### REQUIRED WORK
Return the run of lines below that opens with the line containing "obtain ⟨t, ht, rfl⟩" and closes with the line containing "obtain ⟨rfl, rfl, rfl⟩ := hts'", keeping each one exact.

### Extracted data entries

=-=-=-=-=

-- ==== Sys2Proof/Config.lean ====
section
/-! DEFINITION. The parameters of an implementation (R7) and the values the spec leaves open (R41, R147). -/

namespace Sys2Proof

/-- The parameters the spec gives the model as arguments (R7, R47; 93_implementation_defined.md items 1 to 3).
`State` carries them unchanged, so a statement about every state is one about every implementation. -/
structure Config where
  /-- SYM_BITS, 1..8. -/
  symBits : Nat
  /-- TEXT_MAX, 1..2^24 with OUT_MAX ≤ 2^24. -/
  textMax : Nat
  /-- BASE, the 256-byte aligned bus address of register offset 0x00 (R48). -/
  base    : Nat
  deriving DecidableEq, Repr

namespace Config

/-- NSYM_MAX = 2^SYM_BITS (R7). -/
def nsymMax (c : Config) : Nat := 2 ^ c.symBits

/-- CODE_LEN_MAX = max(1, NSYM_MAX - 1) (R7). -/
def codeLenMax (c : Config) : Nat := max 1 (c.nsymMax - 1)

/-- NODE_MAX = 2*NSYM_MAX - 1 (R7). -/
def nodeMax (c : Config) : Nat := 2 * c.nsymMax - 1

/-- OUT_MAX = floor(TEXT_MAX * CODE_LEN_MAX / 8) + 2 (R7). -/
def outMax (c : Config) : Nat := c.textMax * c.codeLenMax / 8 + 2

/-- The legal values of R7. -/
abbrev wf (c : Config) : Prop :=
  1 ≤ c.symBits ∧ c.symBits ≤ 8 ∧ 1 ≤ c.textMax ∧ c.textMax ≤ 2 ^ 24 ∧ c.outMax ≤ 2 ^ 24 ∧ c.base % 256 = 0

/-- The reference values of R7; BASE is OPEN in the spec and is 0 here (DESIGN CHOICE, assumption 2). -/
def reference : Config := { symBits := 8, textMax := 65536, base := 0 }

end Config

/-- FREE VALUE: what the `n`-th host read made during BUSY finds in the bits R147 leaves unspecified (assumption 4). -/
opaque Config.freeRead : Nat → Word

/-- FREE VALUE: the contents of TEXT[i] at and above TEXT_LEN (R41, assumption 5). -/
opaque Config.freeSym : Nat → Sym

/-- FREE VALUE: the freq, sym, left and right fields of NODE[i] at and above NNODES (R41, assumption 5). -/
opaque Config.freeNodeBits : Nat → BitVec 73

/-- FREE VALUE: the contents of OUT[j] at and above OUT_LEN (R41, assumption 5). -/
opaque Config.freeByte : Nat → Byte

/-- The unspecified record NODE[i] at and above NNODES, cut from one free bit pattern (R35 gives the widths). -/
def Config.freeNode (i : Nat) : Node where
  freq  := (Config.freeNodeBits i).extractLsb' 0 32
  leaf  := (Config.freeNodeBits i).getLsbD 72
  sym   := (Config.freeNodeBits i).extractLsb' 32 8
  left  := (Config.freeNodeBits i).extractLsb' 40 16
  right := (Config.freeNodeBits i).extractLsb' 56 16

end Sys2Proof
end

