-- ==== Sys2Proof/Laws/Forest.lean ====
section
/-! SUPPORT. The trees the node store represents, and the forest the queue holds during the merge (R95). -/

namespace Sys2Proof.Machine

/-! ## Trees over the node store -/

/-- A binary tree of node indices: the shape the node store represents (R95 (d)). -/
inductive HTree where
  | leaf (i : Nat)
  | node (i : Nat) (l r : HTree)

namespace HTree

/-- The index of the top node. -/
def root : HTree → Nat
  | leaf i => i
  | node i _ _ => i

/-- Every index in the tree. -/
def indices : HTree → List Nat
  | leaf i => [i]
  | node i l r => i :: (l.indices ++ r.indices)

/-- The indices of the leaves. -/
def leaves : HTree → List Nat
  | leaf i => [i]
  | node _ l r => l.leaves ++ r.leaves

/-- The depth of the deepest leaf. -/
def height : HTree → Nat
  | leaf _ => 0
  | node _ l r => max l.height r.height + 1

/-- The node store holds this tree at its indices. -/
def Rep (nodes : List Node) : HTree → Prop
  | leaf i => i < nodes.length ∧ (nodeAt nodes i).leaf = true
  | node i l r => i < nodes.length ∧ (nodeAt nodes i).leaf = false ∧ (nodeAt nodes i).left.toNat = l.root ∧
      (nodeAt nodes i).right.toNat = r.root ∧
      (nodeAt nodes i).freq = (nodeAt nodes l.root).freq + (nodeAt nodes r.root).freq ∧
      l.root < i ∧ r.root < i ∧ l.Rep nodes ∧ r.Rep nodes

theorem Rep.root_lt {nodes : List Node} {t : HTree} (h : t.Rep nodes) : t.root < nodes.length := by
  cases t <;> exact h.1

theorem root_mem_indices (t : HTree) : t.root ∈ t.indices := by cases t <;> simp [root, indices]

theorem Rep.append {nodes : List Node} {t : HTree} (more : List Node) (h : t.Rep nodes) : t.Rep (nodes ++ more) := by
  induction t with
  | leaf i => exact ⟨by have := h.1; simp; omega, by rw [nodeAt_append more h.1]; exact h.2⟩
  | node i l r ihl ihr =>
    obtain ⟨h1, h2, h3, h4, h5, h6, h7, h8, h9⟩ := h
    refine ⟨by simp; omega, ?_, ?_, ?_, ?_, h6, h7, ihl h8, ihr h9⟩
    all_goals simp only [nodeAt_append more h1, nodeAt_append more h8.root_lt, nodeAt_append more h9.root_lt]
    all_goals assumption

theorem leaves_pos (t : HTree) : 1 ≤ t.leaves.length := by
  induction t with
  | leaf i => simp [leaves]
  | node i l r ihl ihr => simp [leaves]; omega

/-- A leaf lies at most (number of leaves - 1) deep (R95 (e)). -/
theorem height_lt_leaves (t : HTree) : t.height + 1 ≤ t.leaves.length := by
  induction t with
  | leaf i => simp [height, leaves]
  | node i l r ihl ihr =>
    have := l.leaves_pos; have := r.leaves_pos
    simp [height, leaves]; omega

/-- A tree of N leaves has 2N - 1 nodes (R95 (a)). -/
theorem indices_length (t : HTree) : t.indices.length + 1 = 2 * t.leaves.length := by
  induction t with
  | leaf i => simp [indices, leaves]
  | node i l r ihl ihr => simp [indices, leaves]; omega

end HTree

/-! ## The forest the queue holds during the merge -/

/-- During the merge the queue holds the roots of disjoint trees that cover the node store (R95 (d)). -/
def Forest (nodes : List Node) (q : List Nat) : Prop :=
  ∃ ts : List HTree, (ts.map HTree.root).Perm q ∧ (∀ t ∈ ts, t.Rep nodes) ∧
    (ts.flatMap HTree.indices).Perm (List.range nodes.length)

/-- Reordering the values of a map reorders its arguments. -/
theorem perm_map_preimage {α β : Type} (f : α → β) {l : List β} {ts : List α} (h : (ts.map f).Perm l) :
    ∃ ts', ts.Perm ts' ∧ ts'.map f = l := by
  induction l generalizing ts with
  | nil => exact ⟨ts, .refl _, by simpa using h⟩
  | cons x l ih =>
    obtain ⟨t, ht, rfl⟩ := List.mem_map.1 (h.symm.subset List.mem_cons_self)
    obtain ⟨s, u, rfl⟩ := List.append_of_mem ht
    have hp : (s ++ t :: u).Perm (t :: (s ++ u)) := List.perm_middle
    have := (List.Perm.map f hp).symm.trans h
    rw [List.map_cons, List.perm_cons] at this
    obtain ⟨ts', h1, h2⟩ := ih this
    exact ⟨t :: ts', hp.trans (h1.cons t), by simp [h2]⟩

/-- The leaves alone are a forest (R94 step 1). -/
theorem forest_leaves {nodes : List Node} (h : ∀ n ∈ nodes, n.leaf = true) : Forest nodes (List.range nodes.length) := by
  refine ⟨(List.range nodes.length).map .leaf, by simp [Function.comp_def, HTree.root], ?_, ?_⟩
  · intro t ht
    obtain ⟨i, hi, rfl⟩ := List.mem_map.1 ht
    have hi : i < nodes.length := by simpa using hi
    exact ⟨hi, by rw [nodeAt_eq hi]; exact h _ (List.getElem_mem hi)⟩
  · simp [List.flatMap_map, HTree.indices]

/-- A merge keeps the forest (R94 step 2). -/
theorem forest_mergeOnce {nodes nodes' : List Node} {q q' : List Nat} (hf : Forest nodes q)
    (hs : nodes.length < 2 ^ 16) (h : mergeOnce nodes q = some (nodes', q')) : Forest nodes' q' := by
  obtain ⟨a, b, q₂, rfl, rfl, hq, -⟩ := mergeOnce_some h
  obtain ⟨ts, hroots, hrep, hidx⟩ := hf
  obtain ⟨ts', hperm, hts'⟩ := perm_map_preimage _ (hroots.trans hq)
  match ts', hts' with
  | ta :: tb :: rest, hts' =>
    simp only [List.map_cons, List.cons.injEq] at hts'
    obtain ⟨rfl, rfl, rfl⟩ := hts'
    have ha := hrep ta (hperm.symm.subset (by simp))
    have hb := hrep tb (hperm.symm.subset (by simp))
    refine ⟨rest ++ [.node nodes.length ta tb], by simp [HTree.root], ?_, ?_⟩
    · intro t ht
      rcases List.mem_append.1 ht with ht | ht
      · exact (hrep t (hperm.symm.subset (by simp [ht]))).append _
      · obtain rfl := List.mem_singleton.1 ht
        have la := ha.root_lt
        have lb := hb.root_lt
        refine ⟨by simp, ?_, ?_, ?_, ?_, la, lb, ha.append _, hb.append _⟩
        all_goals simp only [nodeAt_append_self, nodeAt_append _ la, nodeAt_append _ lb, mergeNode, BitVec.toNat_ofNat]
        all_goals omega
    · have h1 : (ts.flatMap HTree.indices).Perm ((ta :: tb :: rest).flatMap HTree.indices) := hperm.flatMap_right _
      have h2 := h1.symm.trans hidx
      simp only [List.flatMap_cons, List.flatMap_append, List.flatMap_nil, List.append_nil, HTree.indices,
        List.length_append, List.length_singleton, List.range_succ] at *
      have h3 : (List.flatMap HTree.indices rest ++ nodes.length :: (ta.indices ++ tb.indices)).Perm
          ((ta.indices ++ (tb.indices ++ List.flatMap HTree.indices rest)) ++ [nodes.length]) := by
        rw [List.perm_iff_count]
        intro x
        simp only [List.count_append, List.count_cons, List.count_nil]
        omega
      exact h3.trans (h2.append_right _)

end Sys2Proof.Machine
end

=-=-=-=-=

### ANSWER SPACE
    obtain ⟨t, ht, rfl⟩ := List.mem_map.1 (h.symm.subset List.mem_cons_self)
    obtain ⟨s, u, rfl⟩ := List.append_of_mem ht
    have hp : (s ++ t :: u).Perm (t :: (s ++ u)) := List.perm_middle
    have := (List.Perm.map f hp).symm.trans h
    rw [List.map_cons, List.perm_cons] at this
    obtain ⟨ts', h1, h2⟩ := ih this
    exact ⟨t :: ts', hp.trans (h1.cons t), by simp [h2]⟩

/-- The leaves alone are a forest (R94 step 1). -/
theorem forest_leaves {nodes : List Node} (h : ∀ n ∈ nodes, n.leaf = true) : Forest nodes (List.range nodes.length) := by
  refine ⟨(List.range nodes.length).map .leaf, by simp [Function.comp_def, HTree.root], ?_, ?_⟩
  · intro t ht
    obtain ⟨i, hi, rfl⟩ := List.mem_map.1 ht
    have hi : i < nodes.length := by simpa using hi
    exact ⟨hi, by rw [nodeAt_eq hi]; exact h _ (List.getElem_mem hi)⟩
  · simp [List.flatMap_map, HTree.indices]

/-- A merge keeps the forest (R94 step 2). -/
theorem forest_mergeOnce {nodes nodes' : List Node} {q q' : List Nat} (hf : Forest nodes q)
    (hs : nodes.length < 2 ^ 16) (h : mergeOnce nodes q = some (nodes', q')) : Forest nodes' q' := by
  obtain ⟨a, b, q₂, rfl, rfl, hq, -⟩ := mergeOnce_some h
  obtain ⟨ts, hroots, hrep, hidx⟩ := hf
  obtain ⟨ts', hperm, hts'⟩ := perm_map_preimage _ (hroots.trans hq)
  match ts', hts' with
  | ta :: tb :: rest, hts' =>
    simp only [List.map_cons, List.cons.injEq] at hts'
    obtain ⟨rfl, rfl, rfl⟩ := hts'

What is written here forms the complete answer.